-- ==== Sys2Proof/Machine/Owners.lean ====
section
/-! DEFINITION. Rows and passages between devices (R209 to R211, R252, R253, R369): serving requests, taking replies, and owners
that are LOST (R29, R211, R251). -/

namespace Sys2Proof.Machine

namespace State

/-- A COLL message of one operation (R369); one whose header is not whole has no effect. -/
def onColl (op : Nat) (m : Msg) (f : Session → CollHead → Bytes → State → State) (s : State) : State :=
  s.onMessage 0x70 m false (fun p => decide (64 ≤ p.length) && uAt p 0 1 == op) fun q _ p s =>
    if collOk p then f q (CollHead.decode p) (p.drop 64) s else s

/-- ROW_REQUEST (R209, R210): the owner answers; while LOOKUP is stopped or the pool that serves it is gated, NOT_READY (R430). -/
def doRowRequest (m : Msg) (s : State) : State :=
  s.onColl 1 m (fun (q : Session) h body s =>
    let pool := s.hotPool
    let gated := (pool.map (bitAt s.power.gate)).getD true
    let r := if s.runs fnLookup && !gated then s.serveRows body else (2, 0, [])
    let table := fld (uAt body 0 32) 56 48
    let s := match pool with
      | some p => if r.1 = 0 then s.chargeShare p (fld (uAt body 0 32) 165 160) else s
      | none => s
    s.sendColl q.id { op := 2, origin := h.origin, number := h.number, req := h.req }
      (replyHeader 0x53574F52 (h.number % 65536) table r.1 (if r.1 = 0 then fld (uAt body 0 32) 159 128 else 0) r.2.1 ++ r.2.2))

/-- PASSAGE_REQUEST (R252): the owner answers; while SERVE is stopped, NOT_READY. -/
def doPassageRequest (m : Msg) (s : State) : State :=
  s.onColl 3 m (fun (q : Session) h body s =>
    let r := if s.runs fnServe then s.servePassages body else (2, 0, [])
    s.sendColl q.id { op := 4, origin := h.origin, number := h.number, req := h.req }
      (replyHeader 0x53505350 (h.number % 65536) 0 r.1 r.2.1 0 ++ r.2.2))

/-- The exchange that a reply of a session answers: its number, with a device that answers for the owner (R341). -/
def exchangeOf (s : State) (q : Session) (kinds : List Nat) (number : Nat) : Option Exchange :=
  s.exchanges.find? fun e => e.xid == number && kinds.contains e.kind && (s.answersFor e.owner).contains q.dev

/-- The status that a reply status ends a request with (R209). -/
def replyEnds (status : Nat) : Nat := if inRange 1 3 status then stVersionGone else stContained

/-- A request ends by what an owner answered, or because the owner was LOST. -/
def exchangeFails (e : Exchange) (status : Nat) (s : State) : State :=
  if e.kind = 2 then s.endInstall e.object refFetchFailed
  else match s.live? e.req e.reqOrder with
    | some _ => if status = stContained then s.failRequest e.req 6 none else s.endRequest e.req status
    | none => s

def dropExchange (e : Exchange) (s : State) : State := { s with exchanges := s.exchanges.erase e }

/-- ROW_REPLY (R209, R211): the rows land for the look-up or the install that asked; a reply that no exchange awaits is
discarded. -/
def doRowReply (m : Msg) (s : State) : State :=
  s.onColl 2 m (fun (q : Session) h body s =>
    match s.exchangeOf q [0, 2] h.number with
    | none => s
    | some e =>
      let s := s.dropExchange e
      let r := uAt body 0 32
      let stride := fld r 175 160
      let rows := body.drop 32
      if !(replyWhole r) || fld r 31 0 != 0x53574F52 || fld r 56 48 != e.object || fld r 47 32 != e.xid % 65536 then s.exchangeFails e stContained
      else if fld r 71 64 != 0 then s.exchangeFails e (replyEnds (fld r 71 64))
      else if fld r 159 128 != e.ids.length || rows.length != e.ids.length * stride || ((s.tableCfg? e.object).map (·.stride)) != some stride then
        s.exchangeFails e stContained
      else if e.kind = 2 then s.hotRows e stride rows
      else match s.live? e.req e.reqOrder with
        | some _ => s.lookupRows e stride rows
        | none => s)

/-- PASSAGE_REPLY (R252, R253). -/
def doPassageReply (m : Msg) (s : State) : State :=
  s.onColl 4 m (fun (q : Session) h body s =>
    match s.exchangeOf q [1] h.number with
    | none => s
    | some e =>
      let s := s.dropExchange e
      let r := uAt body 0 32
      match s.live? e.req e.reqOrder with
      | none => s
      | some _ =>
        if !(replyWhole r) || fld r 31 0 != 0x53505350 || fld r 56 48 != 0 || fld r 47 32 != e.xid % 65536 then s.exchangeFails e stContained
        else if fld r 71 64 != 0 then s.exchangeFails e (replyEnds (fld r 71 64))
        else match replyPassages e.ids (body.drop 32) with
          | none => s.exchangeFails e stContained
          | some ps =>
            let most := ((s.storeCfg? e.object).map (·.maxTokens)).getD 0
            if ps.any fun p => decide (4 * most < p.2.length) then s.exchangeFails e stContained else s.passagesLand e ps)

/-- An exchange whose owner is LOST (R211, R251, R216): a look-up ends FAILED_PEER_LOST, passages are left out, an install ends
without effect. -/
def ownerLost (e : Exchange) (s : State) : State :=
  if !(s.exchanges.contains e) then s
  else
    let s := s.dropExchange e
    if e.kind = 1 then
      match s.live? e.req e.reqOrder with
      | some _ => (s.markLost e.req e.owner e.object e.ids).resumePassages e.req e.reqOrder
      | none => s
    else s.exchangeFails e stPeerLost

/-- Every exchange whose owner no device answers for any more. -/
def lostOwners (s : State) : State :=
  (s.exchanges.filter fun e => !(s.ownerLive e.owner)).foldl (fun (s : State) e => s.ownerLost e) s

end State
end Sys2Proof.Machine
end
=-=-=-=-=
§ **Your instructions**:
Write down every line of the data above that includes the string "most".

§ **Solution to the exercise**:
            let most := ((s.storeCfg? e.object).map (·.maxTokens)).getD 0
            if ps.any fun p => decide (4 * most < p.2.length) then s.exchangeFails e stContained else s.passagesLand e ps)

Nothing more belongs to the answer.